━━━ DATA EXCERPTS ━━━

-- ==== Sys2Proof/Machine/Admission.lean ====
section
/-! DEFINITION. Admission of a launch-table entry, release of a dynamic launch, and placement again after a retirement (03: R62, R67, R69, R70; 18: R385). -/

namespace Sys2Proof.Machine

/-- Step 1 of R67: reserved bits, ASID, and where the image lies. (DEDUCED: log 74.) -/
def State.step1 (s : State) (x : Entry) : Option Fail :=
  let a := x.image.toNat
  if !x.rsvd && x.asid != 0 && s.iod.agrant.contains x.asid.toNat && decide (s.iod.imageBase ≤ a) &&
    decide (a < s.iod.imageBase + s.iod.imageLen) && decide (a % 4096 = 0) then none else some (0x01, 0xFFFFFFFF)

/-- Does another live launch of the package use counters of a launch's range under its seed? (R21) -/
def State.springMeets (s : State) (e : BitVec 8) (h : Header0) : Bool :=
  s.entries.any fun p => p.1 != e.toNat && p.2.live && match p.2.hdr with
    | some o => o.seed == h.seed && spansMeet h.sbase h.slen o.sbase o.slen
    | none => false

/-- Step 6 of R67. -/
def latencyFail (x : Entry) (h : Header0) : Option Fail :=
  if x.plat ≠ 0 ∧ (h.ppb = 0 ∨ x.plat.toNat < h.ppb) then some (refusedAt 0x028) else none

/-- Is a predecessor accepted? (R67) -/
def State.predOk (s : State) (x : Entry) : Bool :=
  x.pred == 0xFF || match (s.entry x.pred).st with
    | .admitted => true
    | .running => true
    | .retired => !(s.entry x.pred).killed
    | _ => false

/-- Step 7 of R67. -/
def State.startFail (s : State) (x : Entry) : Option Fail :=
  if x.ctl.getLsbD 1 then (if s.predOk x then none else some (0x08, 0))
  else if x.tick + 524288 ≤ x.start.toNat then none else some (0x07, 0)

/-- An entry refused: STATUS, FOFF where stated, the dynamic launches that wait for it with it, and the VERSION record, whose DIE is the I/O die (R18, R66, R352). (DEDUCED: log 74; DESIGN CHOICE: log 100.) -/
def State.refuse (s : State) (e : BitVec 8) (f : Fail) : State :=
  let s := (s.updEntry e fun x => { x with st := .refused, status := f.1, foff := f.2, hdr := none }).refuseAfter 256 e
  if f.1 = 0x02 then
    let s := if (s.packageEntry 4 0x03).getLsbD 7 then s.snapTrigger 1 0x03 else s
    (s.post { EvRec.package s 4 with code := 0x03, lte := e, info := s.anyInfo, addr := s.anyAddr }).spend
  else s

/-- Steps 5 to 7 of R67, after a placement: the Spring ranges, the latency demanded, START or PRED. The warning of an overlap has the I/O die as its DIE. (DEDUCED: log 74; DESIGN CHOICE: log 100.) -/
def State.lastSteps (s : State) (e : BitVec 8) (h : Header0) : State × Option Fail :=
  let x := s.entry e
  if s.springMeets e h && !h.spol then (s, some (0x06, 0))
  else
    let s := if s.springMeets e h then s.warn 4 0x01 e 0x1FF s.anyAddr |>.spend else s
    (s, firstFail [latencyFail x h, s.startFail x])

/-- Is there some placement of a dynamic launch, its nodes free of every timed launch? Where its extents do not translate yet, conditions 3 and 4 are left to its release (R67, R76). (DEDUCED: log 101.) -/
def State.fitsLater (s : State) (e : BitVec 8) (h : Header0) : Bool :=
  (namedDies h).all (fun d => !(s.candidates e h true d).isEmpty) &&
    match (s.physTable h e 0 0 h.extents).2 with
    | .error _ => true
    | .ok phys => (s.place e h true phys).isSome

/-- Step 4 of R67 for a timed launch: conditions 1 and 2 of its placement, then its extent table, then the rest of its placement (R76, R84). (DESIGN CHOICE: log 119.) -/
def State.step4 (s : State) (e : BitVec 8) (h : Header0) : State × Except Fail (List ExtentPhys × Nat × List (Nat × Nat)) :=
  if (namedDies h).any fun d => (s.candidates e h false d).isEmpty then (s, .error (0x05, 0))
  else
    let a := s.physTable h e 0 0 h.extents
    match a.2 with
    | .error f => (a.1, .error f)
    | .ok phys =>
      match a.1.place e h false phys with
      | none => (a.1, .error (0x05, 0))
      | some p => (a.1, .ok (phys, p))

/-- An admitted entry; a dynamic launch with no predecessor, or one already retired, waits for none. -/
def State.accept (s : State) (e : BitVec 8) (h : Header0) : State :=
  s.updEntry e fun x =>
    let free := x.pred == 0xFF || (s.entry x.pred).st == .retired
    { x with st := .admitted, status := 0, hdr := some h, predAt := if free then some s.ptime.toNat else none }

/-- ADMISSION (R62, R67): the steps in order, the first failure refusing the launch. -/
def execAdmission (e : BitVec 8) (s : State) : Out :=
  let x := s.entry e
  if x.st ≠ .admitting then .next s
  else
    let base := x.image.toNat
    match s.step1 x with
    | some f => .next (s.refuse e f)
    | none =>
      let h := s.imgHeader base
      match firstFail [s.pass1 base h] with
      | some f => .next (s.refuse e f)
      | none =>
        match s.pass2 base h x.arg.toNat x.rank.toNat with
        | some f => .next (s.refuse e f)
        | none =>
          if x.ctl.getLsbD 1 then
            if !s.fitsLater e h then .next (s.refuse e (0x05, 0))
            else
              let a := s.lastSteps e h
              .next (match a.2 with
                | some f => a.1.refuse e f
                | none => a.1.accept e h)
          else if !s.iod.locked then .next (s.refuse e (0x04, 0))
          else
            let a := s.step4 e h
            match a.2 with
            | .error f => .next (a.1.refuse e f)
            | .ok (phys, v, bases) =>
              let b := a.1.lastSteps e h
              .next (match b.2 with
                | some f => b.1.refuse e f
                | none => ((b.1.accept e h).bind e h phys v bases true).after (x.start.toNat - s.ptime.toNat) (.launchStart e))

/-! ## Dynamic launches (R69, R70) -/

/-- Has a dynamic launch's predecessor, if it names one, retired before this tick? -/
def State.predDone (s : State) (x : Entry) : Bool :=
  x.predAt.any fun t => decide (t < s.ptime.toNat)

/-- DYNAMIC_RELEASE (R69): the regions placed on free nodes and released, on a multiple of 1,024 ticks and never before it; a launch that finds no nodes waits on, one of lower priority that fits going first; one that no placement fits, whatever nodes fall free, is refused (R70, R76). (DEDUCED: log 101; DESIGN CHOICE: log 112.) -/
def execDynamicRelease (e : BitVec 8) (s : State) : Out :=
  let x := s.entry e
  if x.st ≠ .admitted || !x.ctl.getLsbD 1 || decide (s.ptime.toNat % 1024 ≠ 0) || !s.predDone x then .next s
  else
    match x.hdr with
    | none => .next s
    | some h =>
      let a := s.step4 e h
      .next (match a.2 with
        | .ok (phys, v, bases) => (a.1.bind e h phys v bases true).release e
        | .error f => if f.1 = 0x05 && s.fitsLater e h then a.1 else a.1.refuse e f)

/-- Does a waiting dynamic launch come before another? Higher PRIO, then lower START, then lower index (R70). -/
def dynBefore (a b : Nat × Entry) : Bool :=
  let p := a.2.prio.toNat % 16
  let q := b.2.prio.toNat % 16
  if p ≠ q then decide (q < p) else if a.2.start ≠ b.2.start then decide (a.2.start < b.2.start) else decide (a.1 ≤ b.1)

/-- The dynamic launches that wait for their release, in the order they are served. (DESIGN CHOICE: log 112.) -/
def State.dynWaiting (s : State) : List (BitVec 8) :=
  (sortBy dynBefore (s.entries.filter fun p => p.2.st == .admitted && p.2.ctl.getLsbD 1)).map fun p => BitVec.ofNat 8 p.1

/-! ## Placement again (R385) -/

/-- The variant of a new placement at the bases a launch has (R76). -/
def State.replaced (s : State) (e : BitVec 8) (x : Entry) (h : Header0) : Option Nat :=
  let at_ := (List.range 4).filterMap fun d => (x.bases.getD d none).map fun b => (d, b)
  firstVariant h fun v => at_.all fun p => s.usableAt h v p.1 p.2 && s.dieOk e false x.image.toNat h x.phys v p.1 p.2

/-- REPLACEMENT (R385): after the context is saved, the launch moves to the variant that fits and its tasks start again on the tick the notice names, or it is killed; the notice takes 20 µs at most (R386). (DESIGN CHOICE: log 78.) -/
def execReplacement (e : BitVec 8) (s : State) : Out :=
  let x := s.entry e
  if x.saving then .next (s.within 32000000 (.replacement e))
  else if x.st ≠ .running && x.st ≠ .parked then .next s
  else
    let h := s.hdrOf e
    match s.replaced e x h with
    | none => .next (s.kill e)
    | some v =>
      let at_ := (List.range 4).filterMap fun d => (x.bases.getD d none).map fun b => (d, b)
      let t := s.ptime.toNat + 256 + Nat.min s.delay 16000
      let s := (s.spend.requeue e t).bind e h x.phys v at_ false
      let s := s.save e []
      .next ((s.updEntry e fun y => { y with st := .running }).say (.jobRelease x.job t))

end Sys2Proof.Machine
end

━━━

### THE TASK
In the entries above, the lines between the one holding "of R67, after" and the one holding "def State.step4 (s", inclusive, are to be printed exactly as written, and those alone.

### EXPECTED OUTPUT
/-- Steps 5 to 7 of R67, after a placement: the Spring ranges, the latency demanded, START or PRED. The warning of an overlap has the I/O die as its DIE. (DEDUCED: log 74; DESIGN CHOICE: log 100.) -/
def State.lastSteps (s : State) (e : BitVec 8) (h : Header0) : State × Option Fail :=
  let x := s.entry e
  if s.springMeets e h && !h.spol then (s, some (0x06, 0))
  else
    let s := if s.springMeets e h then s.warn 4 0x01 e 0x1FF s.anyAddr |>.spend else s
    (s, firstFail [latencyFail x h, s.startFail x])

/-- Is there some placement of a dynamic launch, its nodes free of every timed launch? Where its extents do not translate yet, conditions 3 and 4 are left to its release (R67, R76). (DEDUCED: log 101.) -/
def State.fitsLater (s : State) (e : BitVec 8) (h : Header0) : Bool :=
  (namedDies h).all (fun d => !(s.candidates e h true d).isEmpty) &&
    match (s.physTable h e 0 0 h.extents).2 with
    | .error _ => true
    | .ok phys => (s.place e h true phys).isSome

/-- Step 4 of R67 for a timed launch: conditions 1 and 2 of its placement, then its extent table, then the rest of its placement (R76, R84). (DESIGN CHOICE: log 119.) -/
def State.step4 (s : State) (e : BitVec 8) (h : Header0) : State × Except Fail (List ExtentPhys × Nat × List (Nat × Nat)) :=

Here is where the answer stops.